COSO Proposes Internal Controls Framework for Small Businesses

Background on Section 404, Management's Report and the COSO Framework. Of the many detailed features of Sarbanes-Oxley and its implementing rules, few strike non-accountants as more technical and obscure than those relating to "internal controls."

    • Sarbanes-Oxley Section 404 Requirements for Internal Control Over Financial Reporting. SEC rules under Sarbanes-Oxley Section 404 require management to evaluate, based on a recognized control framework, the effectiveness of the company's internal control over financial reporting and disclose its conclusions, and any material weakness identified, in a report on internal control over financial reporting included in the company's annual report filed with the SEC. Section 404 also requires the company's outside auditor to report on its assessment of management's evaluation and report.
    • COSO Framework. Since the adoption of the Foreign Corrupt Practices Act in 1977, U.S. public companies have been required to adopt and maintain certain levels of internal controls. In 1985, the Treadway Commission was formed to study financial reporting in the United States. In 1992, the Treadway Commission's Committee of Sponsoring Organizations gave the concept its most systematic treatment when it published its "Internal Control – Integrated Framework." This "COSO framework" is a currently well-recognized standard for evaluating "internal control over financial reporting" in the financial institution industry.
    • Management needs to base its evaluation of the company's internal control over financial reporting on some "recognized control framework" in order to have a widely accepted standard of comparison. This evaluation "framework" must be "recognized" and "established by a body or group that has followed due-process procedures, including the broad distribution of the framework for public comment." In its rule-making release on June 5, 2003, the SEC acknowledged that the original COSO framework satisfies that criteria. The COSO internal control framework has been widely used by management and auditors in fulfilling the requirements of Section 404 for companies for which Section 404 is already effective.

Existing COSO Framework Not Appropriate for Small Business Control Environment. In the adopting rules under Section 404, the SEC and others expressed concerns that existing internal control frameworks, including the COSO framework, are not appropriately tailored to a small business control environment and that, as a result, the costs and burdens of internal control assessments may fall disproportionately on smaller businesses. Due to these concerns, SEC staff encouraged COSO to develop guidance on the use of their framework to address the needs of smaller businesses.

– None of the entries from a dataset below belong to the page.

-- ==== Sys2Proof/Machine/InOut.lean ====
section
/-! DEFINITION. The meanings of the input and output instructions (46_io.md R220, R221). -/

namespace Sys2Proof.Machine

/-- `IN porta` (R220): no flag. -/
def execInPort (port : Byte) (s : State) : Result :=
  let o := s.ioRead port
  .next ((o.2.setAcc o.1).advance 2)

/-- `OUT porta` (R221): an output event; A and memory unchanged. -/
def execOutPort (port : Byte) (s : State) : Result := .next ((s.ioWrite port s.acc).advance 2)

end Sys2Proof.Machine
end

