/-- K1: the scripted byte, no flag. -/
theorem test_inPort : obs (go { st 0 0 0 0 0 (fl 0 1 0 0 0) with portIn := [0x5A#8] } [0xDB#8, 0x10#8])
    (fun t => (t.acc, t.flags, t.portIn, t.pc)) = some (0x5A#8, fl 0 1 0 0 0, [], 0x0102#16) := by decide

/-- R220, U3: with nothing scripted the byte is a free value. -/
theorem test_inPort_free : obs (go (st 0 0 0 0 0 (fl 0 1 0 0 0)) [0xDB#8, 0x10#8]) (fun t => (t.acc, t.draws)) =
    some (Config.portDraw 0 0x10#8, 1) := rfl

/-- K8: any value under INTERRUPT_MODEL = none. -/
theorem test_rim_free : obs (go (st 0 0 0 0 0 (fl 0 0 0 0 0)) [0x20#8]) (fun t => (t.acc, t.draws)) =
    some (Config.rimDraw 0, 1) := rfl

/-! ### The unassigned values: refused by the spec's name (K12) -/

theorem test_unassigned08 : refuses (go (st 0 0 0 0 0 (fl 0 0 0 0 0)) [0x08#8]) 0x08#8 = true := by decide
theorem test_unassigned10 : refuses (go (st 0 0 0 0 0 (fl 0 0 0 0 0)) [0x10#8]) 0x10#8 = true := by decide
theorem test_unassigned18 : refuses (go (st 0 0 0 0 0 (fl 0 0 0 0 0)) [0x18#8]) 0x18#8 = true := by decide
theorem test_unassigned28 : refuses (go (st 0 0 0 0 0 (fl 0 0 0 0 0)) [0x28#8]) 0x28#8 = true := by decide
theorem test_unassigned38 : refuses (go (st 0 0 0 0 0 (fl 0 0 0 0 0)) [0x38#8]) 0x38#8 = true := by decide
theorem test_unassignedCB : refuses (go (st 0 0 0 0 0 (fl 0 0 0 0 0)) [0xCB#8]) 0xCB#8 = true := by decide
theorem test_unassignedD9 : refuses (go (st 0 0 0 0 0 (fl 0 0 0 0 0)) [0xD9#8]) 0xD9#8 = true := by decide
theorem test_unassignedDD : refuses (go (st 0 0 0 0 0 (fl 0 0 0 0 0)) [0xDD#8]) 0xDD#8 = true := by decide
theorem test_unassignedED : refuses (go (st 0 0 0 0 0 (fl 0 0 0 0 0)) [0xED#8]) 0xED#8 = true := by decide
theorem test_unassignedFD : refuses (go (st 0 0 0 0 0 (fl 0 0 0 0 0)) [0xFD#8]) 0xFD#8 = true := by decide

/-! ## The step: fetch, interrupts, reset, halt -/

/-- R30, U4: the first fetch after reset, with nothing placed, reads a byte nothing has written (log 15). -/
theorem test_reset_fetch_faults : faultsAt (step State.reset) 0x0000#16 = true := by decide

/-- An operand byte that nothing has written is a fault too. -/
theorem test_operand_fetch_faults : faultsAt (go (st 0 0 0 0 0 (fl 0 0 0 0 0)) [0xC3#8, 0x00#8]) 0x0102#16 = true := by
  decide

/-- R43: the bytes of an instruction wrap past FFFFh; a table word placed by withFetchWord is what the step runs. -/
theorem test_withFetchWord : obs (step ((atPc State.reset 0xFFFE#16).withFetchWord 24 0x123421))
    (fun t => (t.pair .hl, t.pc)) = some (0x1234#16, 0x0001#16) := by decide

/-- The parameters `i8085` with the other defaults. -/
def i8085 : Params := { Params.default with interruptModel := .i8085 }

/-- A running processor under `i8085`, pc 0201h and SP 3000h, with the given control state. -/
def running (c : Ctl) : State := { st 0 0 0 0 0x3000 (fl 0 0 0 0 0) with pc := 0x0201#16, ctl := c, params := i8085 }

/-- IE set and all masks open. -/
def enabled : Ctl := { Ctl.reset with ie := true, m55 := false, m65 := false, m75 := false }

/-- I1. -/
theorem test_rst75_entry :
    obs (step (running { enabled with i75 := true })) (fun t => (t.ctl.i75, t.ctl.ie, t.sp, t.pc)) =
      some (false, false, 0x2FFE#16, 0x003C#16) ∧
    obs (step (running { enabled with i75 := true })) (fun t => (t.mem.read 0x2FFF#16, t.mem.read 0x2FFE#16)) =
      some (some 0x02#8, some 0x01#8) := by decide

/-- I2: no entry with IE = 0; the NOP at 0201h runs and the latch stays. -/
theorem test_rst75_disabled : obs (go (running { enabled with ie := false, i75 := true }) [0x00#8])
    (fun t => (t.ctl.i75, t.pc)) = some (true, 0x0202#16) := by decide

/-- I3: the entry of TRAP. -/
theorem test_trap_entry : obs (step { running { enabled with trapLatch := true } with lines := { Lines.low with trap := true } })
    (fun t => (t.ctl.trapIe, t.ctl.ie, t.mem.read 0x2FFF#16, t.mem.read 0x2FFE#16, t.pc)) =
    some (true, false, some 0x02#8, some 0x01#8, 0x0024#16) := by decide

/-- The start of I4: EI and RET at 0201h, RST 6.5 high and unmasked, 0500h on the stack. -/
def eiRet : State :=
  pokes (pokes { running { Ctl.reset with m65 := false } with lines := { Lines.low with rst65 := true }, sp := 0x2FFE#16 }
    0x2FFE#16 [0x00#8, 0x05#8]) 0x0201#16 [0xFB#8, 0xC9#8]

The COSO Board created an Advisory Task Force to assist in the development of this guidance, consisting of approximately 20 members with a variety of experience in smaller businesses. The Advisory Task Force also solicited input from financial officers and senior management of smaller businesses, regulators, investors, external auditors, internal auditors, consultants, lawyers and academicians.

New Guidance for Smaller Public Companies Reporting on Internal Control Over Financial Reporting. COSO's proposed guidance recognizes that while the 26 fundamental principles summarized in the guidance as constituting effective internal control over financial reporting are equally applicable to larger and smaller businesses, smaller companies differ from their larger counterparts and may implement effective internal control in a different manner. Specifically, COSO noted that smaller companies' management tends to have a hands-on approach, wider spans of control and the ability to provide ongoing monitoring through direct relationships with key personnel, customers, vendors and capital providers that can create opportunities for controls to be effective while being less formal. COSO identifies six themes for smaller businesses:

    • Control Environment. The control environment sets the tone. In a smaller company, management's actions and demonstrated commitment to effective governance and control are more transparent.
    • Risks. Smaller companies should consider risks to reliable financial reporting and identify controls required to mitigate risks related to financial statement assertions and account balances, rather than focusing on mandating specific controls.
    • Control Activities. Even in smaller companies, control activities require a minimal level of formalization so that everyone understands their responsibilities, how the controls operate and the importance of the control process.
    • Information Technology. Smaller businesses can use information technology to promote more effective control.
    • Monitoring. For smaller companies, monitoring may be ongoing, and executives who have direct and explicit knowledge of the activities of the business can monitor the effectiveness of internal control.
    • Personal Responsibility for Controls. Employees of smaller businesses can and should understand objectives related to financial reporting, risks and their personal responsibility for controls. Smaller companies can implement effective procedures that lead employees to note control problems or deviations from accounting practices and report them to the right place before they become a significant issue for the company.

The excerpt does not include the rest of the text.